Un éclat de rire général secoua la salle. Et moi-même j’eus du mal à me retenir. Seule Vanhéa sembla garder son sérieux. Les commentaires fusèrent de tous côtés :

— Remonté le temps ! Ah ! Ah ! Nous avons remonté le temps ! !
— C’est totalement fantasque !
— Je n’ai jamais rien entendu d’aussi stupide !
— Moi non plus !
— Je crois que ce jeune scienti devrait éviter l’holobibliothèque à l’avenir, ce serait plus prudent !
— Oui, à force de lire n’importe quoi, le cerveau ramolli !
Il se défendit du mieux qu’il pût :
— Mais pourtant… je suis sûr de ce que j’avance !
— Foutaises ! on ne peut remonter le temps aussi loin, il s’agit d’une impossibilité scientifique !
C’en était trop pour Silas qui cette fois, rouge de colère, répliqua sèchement :
— Je vous prouverais le contraire Scienti Tsahan !
Celui-ci se leva d’un bond, pointant son index sur Silas.
— Quelle impudence jeune homme ! Savez-vous à qui vous parlez ?
— Parfaitement ! Je parle à un vieux scienti borné qui a peur qu’une découverte sans précédent vienne dérégler ses petites habitudes !
— Le Grand Dôme du Savoir ne vous a pas appris la politesse jeune homme ! Vous feriez mieux de retourner à vos études ! Nous sommes là pour résoudre un problème grave. Pas pour écouter une théorie fantaisiste !
— Elle n’est pas fantaisiste ! Au contraire et…
— Il suffit ! Je ne veux pas en entendre davantage !
Il était grand temps pour moi de calmer une fois encore les débats.
— Allons… allons un peu de calme ! Tsahan asseyez-vous s’il vous plaît.
— Mais ce petit impertinent…
— J’ai dit asseyez-vous !

Le calme finit par revenir au bout de quelques instants. Je jetais un regard furtif à Vanhéa qui me gratifia d’un sourire.

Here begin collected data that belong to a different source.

-- ==== Sys2Proof/Laws/Order.lean ====
section
/-! SUPPORT. What the operations of the memory order do, said once for every caller: telling and hearing of releases, releases and acquires,
queueing an access, and reading through the L1 (spec/19, spec/10 R140). -/

namespace Sys2Proof.Machine

open Sys2Proof

/-- An access in flight has an entry among the accesses (R171). -/
theorem State.inFlight_iff (s : State) (id : Nat) : s.inFlight id = true ↔ ∃ a ∈ s.stores, a.id = id := by
  simp [State.inFlight]

/-- A release is alive while its access is in flight. -/
theorem State.mem_alive (s : State) (rs : List Rel) (r : Rel) : r ∈ s.alive rs ↔ r ∈ rs ∧ ∃ a ∈ s.stores, a.id = r.id := by
  simp [State.alive, State.inFlight_iff]

/-- Hearing of releases adds them to those heard before (R262). -/
theorem Strand.mem_hear (t : Strand) (rs : List Rel) (r : Rel) : r ∈ (t.hear rs).heard ↔ r ∈ t.heard ∨ r ∈ rs := by
  by_cases h : r ∈ t.heard <;> simp [Strand.hear, h]

/-- Hearing changes nothing else of the strand. -/
theorem Strand.hear_eq (t : Strand) (rs : List Rel) : t.hear rs = { t with heard := (t.hear rs).heard } := rfl

/-- A read of some bytes changes what the strand has heard of, and nothing else (R262). -/
theorem State.hears_eq (s : State) (upto : Nat) (qs : List LoadByte) :
    s.hears upto qs = { s with cur := { s.cur with heard := (s.hears upto qs).cur.heard } } := rfl

/-- What the strand has heard of after a read: what it had heard of and what the writes there were told of, as far as it still orders
something (R262). -/
theorem State.mem_hears (s : State) (upto : Nat) (qs : List LoadByte) (r : Rel) :
    r ∈ (s.hears upto qs).cur.heard ↔ (∃ a ∈ s.stores, a.id = r.id) ∧ (r ∈ s.cur.heard ∨ ∃ q ∈ qs, r ∈ s.toldTo s.cur upto q) := by
  simp only [State.hears, Strand.mem_hear, State.mem_alive, List.mem_flatMap]
  rw [and_comm (a := r ∈ s.cur.heard), and_comm (b := ∃ a ∈ s.stores, a.id = r.id), ← and_or_left]

/-- A line fetched into an L1 changes the clusters alone (R140). -/
theorem State.fillL1_eq (s : State) (t : Strand) (k : Nat) : s.fillL1 t k = { s with clusters := (s.fillL1 t k).clusters } := by
  unfold State.fillL1; split <;> rfl

/-- Lines fetched into an L1 change the clusters alone (R140). -/
theorem State.fillKeys_eq (s : State) (t : Strand) (qs : List LoadByte) :
    s.fillKeys t qs = { s with clusters := (s.fillKeys t qs).clusters } := by
  unfold State.fillKeys
  induction qs generalizing s with
  | nil => rfl
  | cons q qs ih =>
    rw [List.foldl_cons, ih]
    split
    · rw [State.fillL1_eq]
    · rfl

/-- A read through the L1 changes what the strand has heard of and the L1 (R140, R262). -/
theorem State.readOut_eq (s : State) (upto : Nat) (qs : List LoadByte) :
    s.readOut upto qs = { s with
      cur := { s.cur with heard := (s.hears upto qs).cur.heard }
      clusters := (s.readOut upto qs).clusters } := by
  unfold State.readOut
  rw [State.fillKeys_eq, State.hears_eq]

/-- A release inside a die completes once the loads are done, one of package or system scope once the stores are too (R172). -/
theorem State.releases_iff (s : State) (sc : Scope) (ss : Storage) :
    s.releases sc ss = true ↔ s.loadsDone ss = true ∧ (sc = .package ∨ sc = .system → s.storesDone ss = true) := by
  cases sc <;> simp [State.releases]

/-- A release that completes changes the releases of the strand alone (R262). -/
theorem State.release_eq {s t : State} {sc : Scope} {ss : Storage} (h : s.release sc ss = some t) :
    s.releases sc ss = true ∧ t = { s with cur := { s.cur with rels := t.cur.rels } } := by
  unfold State.release at h
  split at h
  next hr =>
    split at h <;> cases h <;> exact ⟨hr, rfl⟩
  next => cases h

/-- A release completes exactly where it may (R172). -/
theorem State.release_isSome (s : State) (sc : Scope) (ss : Storage) : (s.release sc ss).isSome = s.releases sc ss := by
  unfold State.release
  split
  next h => split <;> simp [h]
  next h => simpa using h

/-- Putting accesses first changes only what comes before the strand's accesses (R263). -/
theorem State.follow_eq (s : State) (ids : List Nat) (deep led : Bool) :
    s.follow ids deep led = { s with cur := { s.cur with before := (s.follow ids deep led).cur.before } } := rfl

/-- What comes before a strand's accesses once some more do: those of others in flight among them, and those of before still in flight
(R263). -/
theorem State.mem_follow (s : State) (ids : List Nat) (deep led : Bool) (b : Before) :
    b ∈ (s.follow ids deep led).cur.before ↔
      (b.id ∈ ids ∧ b.deep = deep ∧ b.led = led ∧ ∃ a ∈ s.stores, a.id = b.id ∧ a.strand ≠ s.cur.sid) ∨
        (b ∈ s.cur.before ∧ ∃ a ∈ s.stores, a.id = b.id) := by
  obtain ⟨i, d, l⟩ := b
  simp only [State.follow, List.mem_append, List.mem_map, List.mem_filter, List.any_eq_true, Bool.and_eq_true, decide_eq_true_eq,
    bne_iff_ne, State.inFlight_iff, Before.mk.injEq]
  constructor
  · rintro (⟨j, ⟨hj, ha⟩, rfl, rfl, rfl⟩ | h)
    · exact .inl ⟨hj, rfl, rfl, ha⟩
    · exact .inr h
  · rintro (⟨hj, rfl, rfl, ha⟩ | h)
    · exact .inl ⟨i, ⟨hj, ha⟩, rfl, rfl, rfl⟩
    · exact .inr h

/-- An acquire changes what comes before the strand's accesses and the L1 of its cluster (R141, R264). -/
theorem State.acquire_eq (s : State) (sc : Scope) (ss : Storage) :
    s.acquire sc ss = { s with
      cur := { s.cur with before := (s.acquire sc ss).cur.before }
      clusters := (s.acquire sc ss).clusters } := by
  unfold State.acquire; split <;> rfl

/-- An acquire that empties no L1 changes nothing (R141). -/
theorem State.acquire_narrow (s : State) (sc : Scope) (ss : Storage) (h : emptiesL1 sc ss = false) : s.acquire sc ss = s :=
  if_neg (by simp [h])

/-- An acquire of cluster scope or wider, global space included, empties the cluster's L1 and leaves everything before it deep (R141, R264). -/
theorem State.acquire_wide (s : State) (sc : Scope) (ss : Storage) (h : emptiesL1 sc ss = true) :
    (s.acquire sc ss).clusters = (s.emptyL1 (clusterOf s.cur.id)).clusters ∧ ∀ b ∈ (s.acquire sc ss).cur.before, b.deep = true := by
  unfold State.acquire
  rw [if_pos h]
  refine ⟨rfl, fun b hb => ?_⟩
  obtain ⟨c, -, rfl⟩ := List.mem_map.1 hb
  rfl

/-- The acquire of what the strand has read changes what comes before its accesses and the L1 of its cluster (R141, R262). -/
theorem State.acquireRead_eq (s : State) (sc : Scope) (ss : Storage) (led : Bool) :
    s.acquireRead sc ss led = { s with
      cur := { s.cur with before := (s.acquireRead sc ss led).cur.before }
      clusters := (s.acquireRead sc ss led).clusters } := by
  unfold State.acquireRead
  rw [State.acquire_eq, State.follow_eq]

/-- An access queued is the last in flight, and takes the next identifier (R159, R171). -/
theorem State.queueAccess_eq (s : State) (ks : List Nat) (op : MemOp) (ticket : Option Nat) :
    let t := (s.queueAccess ks op ticket).2
    (s.queueAccess ks op ticket).1 = s.nextId ∧
      t = { s with
        cur := { s.cur with before := t.cur.before }
        nextId := s.nextId + 1
        stores := t.stores } ∧
      ∃ a, t.stores = s.stores ++ [a] ∧ a.id = s.nextId ∧ a.strand = s.cur.sid ∧ a.keys = ks ∧ a.op = op ∧ a.ticket = ticket :=
  ⟨rfl, rfl, _, rfl, rfl, rfl, rfl, rfl, rfl⟩

end Sys2Proof.Machine
end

— Scienti Bechlatt. Tout… tout ceci paraît vraiment incroyable… Bien sûr, nous savons tous que l’espace–temps est une donnée essentielle de la navigation stellaire. Il est vrai que nous nous déplaçons dans le temps, lorsque nous croisons d’une galaxie à l’autre. Mais un saut temporel de cette ampleur est tout bonnement inconcevable ! (Tsahan affichait à présent une moue satisfaite) Il faudrait que nous ayons traversé des millions de continuums et des milliards de galaxies pour nous retrouver là où vous prétendez que nous sommes. Et ça vous aurez du mal à me le faire admettre désolé ! (Tsahan avait retrouvé toute sa suffisance. Mais son sourire se figea bientôt.)… Cependant, il m’a semblé vous entendre dire que vous pouviez prouver ce que vous avancez, c’est bien cela ?
— D’une certaine façon… oui.
— Parfait ! Alors allez-y ! Prouvez-nous que vous avez raison !

Il se trouvait à nouveau dans son élément et en un instant sa confiance fut revenue.

— … À quoi vous font penser les chiffres affichés sur cet écran ?
— … À une horloge en panne, je ne vois pas là de quoi s’inquiéter.
— Et vous avez en partie raison ! Sauf qu’un chronodex ne… Bah ! une démonstration vaut mieux qu’un long discours… Permettez…
Tout en parlant, il m’avait rejoint derrière le pupitre en plastoverre noir brillant qui faisait face à l’assemblée.
— Krell, commute sur l’horloge chronodex de bord s’il te plaît. Uniquement heures, minutes et secondes. Ce sera suffisant.
L’affichage vira du bleu au noir indiquant : +08h53. Le temps s’écoulait normalement : 57… 58… 59… +08h54.
— Maintenant Krell affiche le CTG en parallèle.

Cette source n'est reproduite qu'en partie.